The anti-Catholic Protestant
Alliance pamphlet ‘The Ritualistic Kilburn Sisters’ (1895), was full of gothic
images of cruelty which it claimed were to be found in the Sisters’
orphanages such as: hair shirts, steel whips, knotted scourges, and crosses
with sharp points used to inflict pain. The Alliance
bought and exhibited an iron cage as ‘an instrument of torture’ at the Annual
Church Congress the following year.
The Archbishop of Canterbury, Edward Benson, had been a
patron of the CEA since 1892. In January 1895 concerned
by the adverse publicity in the press, he wrote to Mother Emily. He wanted to
conduct an enquiry into conditions at Kilburn and hoped she would be bound by
the conclusions of his report. Mother Emily replied saying she looked forward
to his inspection but could not agree conditions in advance. They met in March,
when the Archbishop pointed out his four main concerns: the danger of receiving
children of doubtful birth (the foundlings); the fact the annual accounts were incomplete;
that a printed constitution was required and lastly, there should be proper
oversight and control of the CEA by the church, through an official ‘episcopal
visitor’. He later complained that Mother Emily took no notice of him and in
his diary he called her, ‘The most comically audacious Mother in the universe’.
On 21 June it was reported in the Times that Archbishops of Canterbury and York
were no longer patrons of the CEA. They had not resigned, rather Mother Emily
had removed them, using the excuse that she only wanted ladies as patrons. This
effectively stopped the Archbishop’s inquiry.
In December 1895 a group called the Charity Organization Society
who disliked the Kilburn Sisters, issued a report that
not only summarised all the accusations against the CEA but made further
criticisms. This time the Sisters were defended by the religious paper ‘Church
Bells’, which published a pamphlet in 1896 called the ‘Kilburn Sisters and
their Accusers’. It praised the conditions they saw at the Kilburn orphanage and
the dedicated work of the Sisters. The iron cubicles were described as harmless
and it refuted the claims of cruelty. The pamphlet also pointed out the CEA was
one of the best supported charities in England: its income had risen from £503 in 1871 to £17,000
in 1887 and to £38,000 in 1895 (worth over £4M today).
Despite these positive comments,
the accusations did not stop. On 18 June 1896
Henry Labouchere, who had previously been a supporter, published a highly
critical supplement in his paper ‘Truth’ about the Kilburn Sisters. The attacks
continued over the years until Mother Emily’s death in Broadstairs in June 1900.
Her successor as Mother Superior at Kilburn was Mary Riddell. The Sisters
finally agreed to oversight by a Bishop in 1903.

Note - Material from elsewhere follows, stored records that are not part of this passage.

/-! ### Records (R411, R412) -/

/-- The segment in progress. -/
def curSeg (l : LoadSt) : Seg := l.segs.getD l.cur ⟨0, 0, 0, 0, 0⟩
/-- Frames of the segment are discarded: its die is absent or fenced (R414). -/
def discards (s : State) (l : LoadSt) : Bool := !present s (curSeg l).die || fenced s (curSeg l).die

/-- The load reads records now: a full load its segments; a partial load its first reading, or its second once its islands are
behind their cleats (R428). -/
def loadReads (s : State) (l : LoadSt) : Bool :=
  (l.stage == 1) || (l.partialLoad && l.stage == 2 && loadIsolated s l)
/-- Frames are written now. -/
def writesNow (s : State) (l : LoadSt) : Bool := (!l.partialLoad || l.stage == 2) && !discards s l

/-- A record breaks R411 or R412. In the second reading of a partial image that is a difference, `HASH` (R413). -/
def recordBroken (s : State) (l : LoadSt) : State :=
  if l.partialLoad && l.stage == 2 then reject s l ⟨rankOf 7 7, 7, 0, l.die⟩
  else reject s l { formatFail with die := (curSeg l).die }

/-- Step 4 of R428: the reconfigurable frames of the named islands are cleared once, before the first record of the write. -/
def clearNamed (s : State) (l : LoadSt) : State :=
  if l.partialLoad && l.stage == 2 && l.written == 0 && l.left == 0 then (loadIslands l).foldl clearReconf s else s

/-- A record of n bytes is read. -/
def readBytes (l : LoadSt) (n : Nat) : LoadSt := { l with bytes := l.bytes + n }
/-- Bytes of the segment's records: its tag stands outside them (R408, R410). -/
def recordLen (l : LoadSt) : Nat := (curSeg l).length - (if l.flags.testBit 1 then 16 else 0)

/-- A record with a frame address may stand here (R411). -/
def addrOk (l : LoadSt) (n : Nat) (a : Nat) : Bool :=
  decide (1 ≤ n ∧ n ≤ 2000) && decide (a < 2 ^ 20) && a / 2 ^ 17 == (curSeg l).die && (curSeg l).islands.testBit (a / 2 ^ 11 % 64) &&
  decide (a / 2 ^ 11 % 64 < 48) && decide (a % 2 ^ 11 + n ≤ 2000)

/-- The island of a frame address, and its frame. -/
def addrIsl (a : Nat) : Nat := a / 2 ^ 17 * 48 + a / 2 ^ 11 % 64
def addrFrame (a : Nat) : Nat := a % 2 ^ 11

/-- One frame of a load: checks 9 to 14, then the write (R413). After a failure no further frame is written. -/
def loadFrame (s : State) (l : LoadSt) (a : Nat) (d : BitVec 4096) (crcOk : Bool) : State × LoadSt :=
  let l := { l with written := l.written + 1 }
  if !writesNow s l || l.fail.isSome then (s, l)
  else if !crcOk then (s, { l with fail := some ⟨rankOf 9 9, 9, a, (curSeg l).die⟩ })
  else match frameChecks s (addrIsl a) (addrFrame a) d l.partialLoad with
    | some c => (s, { l with fail := some ⟨rankOf c.1 c.2, c.2, a, (curSeg l).die⟩ })
    | none =>
      let x : Frame := ⟨d, frameCheck d, if l.partialLoad then 2 else 1, l.partialLoad && l.flags.testBit 4, false⟩
      (frameWrite s a x, l)

/-- The words of a frame as bits. -/
def frameBits (ws : List Word) : BitVec 4096 := BitVec.ofNat 4096 (ws.foldr (fun w v => w.toNat + 2 ^ 32 * v) 0)
def wordBytes (ws : List Word) : List Byte := ws.flatMap (fun w => natLe w.toNat 4)
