/-- 00 R10 and 13 R381, R393 to R398: the commands of identity, sessions and partitions, served as they are submitted. Model's choices that a
clause rests on: notes/assumptions/18.md, notes/assumptions/19.md, notes/assumptions/49.md. Forms shown to complete, each by a clause that
concludes exec = next with the form's own effect, under conditions on state and operands alone: devInfo, ifLevel, attach, detach,
partInfo, abort, echo. -/
def Obligations.SessionAndIdentityCommands : Prop :=
  ∀ (s : State) (r : MbReq) (part : Nat), let n := r.mb.val
    let pl := r.payload
    let was := fun (op : Nat) => (sampled s op r).sessions
    let other := fun (p : Nat) => part ≠ 0 ∧ p ≠ part
    (accepted s 0x01 r part → ∃ t rsp, exec (.devInfo r) s = .next t ∧ ended t n 0 rsp ∧ rsp.length = 36 ∧
      leAt rsp 0 4 = fget s 0 Reg.Hub.IDCODE % 2 ^ 32 ∧ leAt rsp 32 4 = fget s 0 Reg.Hub.GENERATION % 2 ^ 32 ∧ t.csr = s.csr) ∧
    (accepted s 0x02 r part → (pb pl 0 = 0 ∨ pb pl 0 = 3 → ∃ t, exec (.ifLevel r) s = .next t ∧ ended t n 0 [3]) ∧
      (pb pl 0 ≠ 0 → pb pl 0 ≠ 3 → ∃ t, exec (.ifLevel r) s = .next t ∧ ended t n 3 [])) ∧
    (accepted s 0x10 r part →
      let bad := 1 < pb pl 0 ∨ pb pl 1 ≠ 0 ∨ 3600 < leAt pl 2 2
      let full := (planGet s part).maxSess ≤ liveSessions s part ∨ 64 ≤ s.sessions.length
      (bad → ∃ t, exec (.attach r) s = .next t ∧ ended t n 3 [] ∧ t.sessions = was 0x10) ∧
      (¬ bad → full → ∃ t, exec (.attach r) s = .next t ∧ ended t n 5 [] ∧ t.sessions = was 0x10) ∧
      (¬ bad → ¬ full → pb pl 0 = 0 → ∃ t id, exec (.attach r) s = .next t ∧ 1 ≤ id ∧ id ≤ 65535 ∧ (∀ x ∈ s.sessions, x.id ≠ id) ∧
        t.sessions = was 0x10 ++ [⟨id, part, r.path, leAt pl 2 2, (pl.drop 4).take 16, s.up + 1⟩] ∧
        ended t n 0 (natLe id 2 ++ [byte part, byte (liveSessions s part + 1), byte (partGet s part).state]) ∧ t.parts = s.parts) ∧
      (¬ bad → ¬ full → pb pl 0 = 1 → ∃ t rsp, exec (.attach r) s = .next t ∧ ended t n 0 rsp ∧
        ((partGet s part).state = 3 → (partGet s part).stopAt ≠ s.up + 1 →
          (partGet t part).state = 2 ∧ (partGet t part).escalated = false))) ∧
    (accepted s 0x11 r part → let p := pb pl 1
      let gone := fun (x : Session) => x.part == p && (pb pl 0 / 2 % 2 == 1 || x.id == r.session.toNat)
      (other p → ∃ t, exec (.detach r) s = .next t ∧ ended t n 4 [] ∧ t.parts = s.parts) ∧
      (¬ other p → 3 < pb pl 0 ∨ 16 < p → ∃ t, exec (.detach r) s = .next t ∧ ended t n 3 [] ∧ t.parts = s.parts) ∧
      (¬ other p → pb pl 0 ≤ 3 → p ≤ 16 → ∃ t rsp, exec (.detach r) s = .next t ∧ ended t n 0 rsp ∧
        t.sessions = (was 0x11).filter (fun x => !gone x) ∧ (pb pl 0 % 2 = 0 → t.parts = s.parts) ∧
        (pb pl 0 % 2 = 1 → p ≠ 0 → (partGet s p).state = 2 ∨ (partGet s p).state = 3 →
          (partGet t p).state = 3 ∧ (partGet t p).cause = 3))) ∧
    (accepted s 0x12 r part → let p := pb pl 0
      let bad := 16 < p ∨ zeros pl 1 4 = false ∨ 128 < leAt pl 8 4 ∨ 2 ^ 22 < leAt pl 4 4 + leAt pl 8 4
      (other p → ∃ t, exec (.partInfo r) s = .next t ∧ ended t n 4 []) ∧
      (¬ other p → bad → ∃ t, exec (.partInfo r) s = .next t ∧ ended t n 3 []) ∧
      (¬ other p → ¬ bad → ∃ t rsp, exec (.partInfo r) s = .next t ∧ ended t n 0 rsp ∧ rsp.length = 104 + leAt pl 8 4 ∧ pb rsp 0 = p ∧
        pb rsp 1 = (partGet s p).state % 256 ∧ ∀ k, k < leAt pl 8 4 → let g := granGet s (leAt pl 4 4 + k)
          pb rsp (104 + k) = (if part = 0 ∨ g.owner = part then granByte g % 256 else 255))) ∧
    (accepted s 0xF1 r part → ∃ t, exec (.echo r) s = .next t ∧ ended t n 0 pl) ∧
    (accepted s 0xF0 r part → let k := pb pl 0
      let asks := pb pl 1 = 0 ∧ k ≠ n ∧ (mbBusy s k = true ∨ doneNow s k = true) ∧ (mbGet s k).rseq = leAt pl 2 2
      let may := (mbGet s k).rsession = 0 ∨ (mbGet s k).rsession = r.session.toNat
      let stops := stoppable (mbGet s k).ropcode = true ∧ doneNow s k = false ∧ completesNow s k = false
      (k ≤ 31 → mbHolder s k ≠ part → ∃ t, exec (.abort r) s = .next t ∧ ended t n 4 []) ∧
      (31 < k ∨ (mbHolder s k = part ∧ ¬ asks) → ∃ t, exec (.abort r) s = .next t ∧ ended t n 3 []) ∧
      (k ≤ 31 → mbHolder s k = part → asks →
        (¬ may → ∃ t, exec (.abort r) s = .next t ∧ ended t n 4 [] ∧ mbGet t k = mbGet s k) ∧
        (may → ¬ stops → ∃ t, exec (.abort r) s = .next t ∧ ended t n 6 [] ∧ mbGet t k = mbGet s k) ∧
        (may → stops → ∃ t, exec (.abort r) s = .next t ∧ ended t n 0 [] ∧ (mbGet t k).state = 2 ∧ (mbGet t k).code = 7)))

At the outbreak of WWII in September
1939 the nuns and orphans were first evacuated to Ormerod House, St Anne’s-on
Sea, and later to South Wraxall Manor in Wiltshire. The Kilburn building was
badly damaged by a high explosive bomb in 1940. In 1941 it was taken over by
the Government and used as a school for 500 young men and women in the RAF. In
spring 1944 the Sisters moved to 39 Pont Street
in Chelsea.
The Sisters finally left Kilburn in 1955/56 for the mother
house at Ham Common near Richmond.
By then over 70,000 children had been given help at
the Kilburn home. Today, the site of the Orphanage together with properties on
Carlton Vale, has been redeveloped as residential flats: Strome House, Thurso
House and Renfrew House.
The work of the CEA continued and
spread, and today the Community of the Sisters of the Church has nuns working in
the UK and overseas.
My word, that is totally astonishing. What a woman!